OP, Health insurance could cost quite a bit. If your $75k budget includes HI and taxes, then you look good to FIRE
 
Good afternoon,

I don't need much to live on (maybe $75k a year:confused:) and my only real luxury in life is my ski habit (although I live in the southeast). I also stand to inherit quite a bit probably 15 to 20 years from now... but I would like that to go to my son.

Welcome.

I may be reading between the lines, but it doesn't sound like you, by your own admission, have a good idea of how much you are spending. Another poster mentioned health care costs, too.

A starting point is collecting the data to ascertain how much you are currently spending. From that, you can estimate future needs. You would also want to estimate health insurance, social security (and the impact of early retirement on the same) and the like. And many here would suggest not taking into account the potential for a future inheritance (although I recognize you want that to go to your son).

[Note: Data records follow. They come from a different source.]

-- ==== Sys2Proof/Tests/Slice0.lean ====
section
/-! SUPPORT. The model's own tests: well-formedness, decoding of words written out from the spec, single steps with the numbers of
95_test_vectors.md and of the rules' examples, and for every statement with hypotheses a state and operands that meet them. -/

namespace Sys2Proof.Tests

open Sys2Proof.Machine Sys2Proof.Claims

-- One theorem at a time: the kernel evaluations of this file, run all at once, would take one thread each.
set_option Elab.async false

/-! ## Helpers -/

/-- The next state of an answer (the power-on state where there is none). -/
def stateOf : Outcome → State
  | .next s => s
  | .fault _ => State.reset
  | .refused _ => State.reset

/-- The state after an operation. -/
def after (i : Instr) (s : State) : State := stateOf (exec i s)

/-- What the decoder reads from a word. -/
def reads (w : Word) (i : Instr) : Prop := decode (Command.plain w) = .ok i

/-- The power-on state with oscillator v replaced. -/
def withOsc (v : VoiceIdx) (f : Osc → Osc) : State := modifyOsc v f State.reset

/-- The power-on state with envelope v replaced. -/
def withEnv (v : VoiceIdx) (f : Env → Env) : State := modifyEnv v f State.reset

/-- The power-on state with the filter replaced. -/
def withFilt (f : Filt → Filt) : State := modifyFilt f State.reset

/-- The power-on state of an 8580. -/
def reset8580 : State := State.reset.setChip { State.reset.chip with chipModel := .m8580 }

/-! ## Well-formedness: an ill-formed term for each check -/

theorem test_wf_refuses_clkn_delta : (Instr.clkn 65536).wf = false := by decide
theorem test_wf_refuses_render_delta : (Instr.render 65536 0).wf = false := by decide
theorem test_wf_refuses_render_samples : (Instr.render 0 4096).wf = false := by decide
theorem test_wf_refuses_model_numbers : (Instr.model (-1)).wf = false ∧ (Instr.model 65536).wf = false := by decide
theorem test_wf_accepts_the_bounds :
    (Instr.clkn 65535).wf = true ∧ (Instr.render 65535 4095).wf = true ∧ (Instr.model 65535).wf = true := by decide
theorem test_cfg_wf_accepts_the_defaults : standardCfg.wf = true := by decide +kernel
theorem test_cfg_wf_refuses_zero_period :
    ({ standardCfg with ratePeriod := Vector.replicate 16 0 } : Cfg).wf = false := by decide +kernel
theorem test_cfg_wf_refuses_zero_steps :
    ({ standardCfg with filtBulkStep := 0 } : Cfg).wf = false ∧ ({ standardCfg with extfBulkStep := 0 } : Cfg).wf = false := by
  decide +kernel
theorem test_cfg_wf_refuses_zero_divisor_and_ring :
    ({ standardCfg with outDivisor := 0 } : Cfg).wf = false ∧ ({ standardCfg with ringSize := 0 } : Cfg).wf = false := by
  decide +kernel
theorem test_cfg_wf_refuses_extin_scale :
    ({ standardCfg with extinScale := [(2, 5), (1, 5)] } : Cfg).wf = false ∧
    ({ standardCfg with extinScale := [(1, 48)] } : Cfg).wf = false := by decide +kernel
theorem test_cfg_wf_refuses_filter_scale :
    ({ standardCfg with filterScaleDefault := 8 / 10 } : Cfg).wf = false ∧
    ({ standardCfg with filterScaleDefault := 11 / 10 } : Cfg).wf = false := by decide +kernel
theorem test_cfg_wf_refuses_patched_variants :
    ({ standardCfg with patchedNoise := true } : Cfg).wf = false ∧
    ({ standardCfg with patchedFilter := true } : Cfg).wf = false := by decide +kernel

/-! ## Decoding: a word of every constructor, written out from 30_encoding.md R101, R102, R103 -/

theorem test_decode_voice_0 :
    reads 0x10000034 (.wrFreqLo0 0x34) ∧ reads 0x10000112 (.wrFreqHi0 0x12) ∧ reads 0x10000255 (.wrPwLo0 0x55) ∧
    reads 0x100003F8 (.wrPwHi0 0xF8) ∧ reads 0x10000441 (.wrControl0 0x41) ∧ reads 0x100005A7 (.wrAttackDecay0 0xA7) ∧
    reads 0x100006F0 (.wrSustainRelease0 0xF0) := by unfold reads; decide

theorem test_decode_voice_1 :
    reads 0x10000700 (.wrFreqLo1 0x00) ∧ reads 0x10000820 (.wrFreqHi1 0x20) ∧ reads 0x10000955 (.wrPwLo1 0x55) ∧
    reads 0x10000AF8 (.wrPwHi1 0xF8) ∧ reads 0x10000B41 (.wrControl1 0x41) ∧ reads 0x10000C12 (.wrAttackDecay1 0x12) ∧
    reads 0x10000D34 (.wrSustainRelease1 0x34) := by unfold reads; decide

There are lots of wonderful, free tools that one can use to capture financial data, such as how much you are spending. Until you have those data, financial planning is pretty much guessing and hoping.
 
Without knowing your expenses, the answer is "probably". But if that $75 per year is really $125, or $150, then...eh....

A good place to start is looking at your actual outgoings over say the past 3 years. All in what did you spend? Add about $1k per month as a health insurance placeholder until you have a firmer idea on post-RE income and shop around for plans.
 
I retired 11 years ago at age 45, so I can relate partly to your situation.


One thing I did when running the numbers was to split my ER plan into 2 parts. The first part was getting from my age of retirement to age ~60, the more difficult part. After that, my "reinforcements" begin coming to my aid, greatly improving my overall financial picture. Those include my rollover IRA, my frozen company pension, and Social Security. Before age ~60, I have to get by using only my taxable account, something I am now 11 years into doing with only 4 years left.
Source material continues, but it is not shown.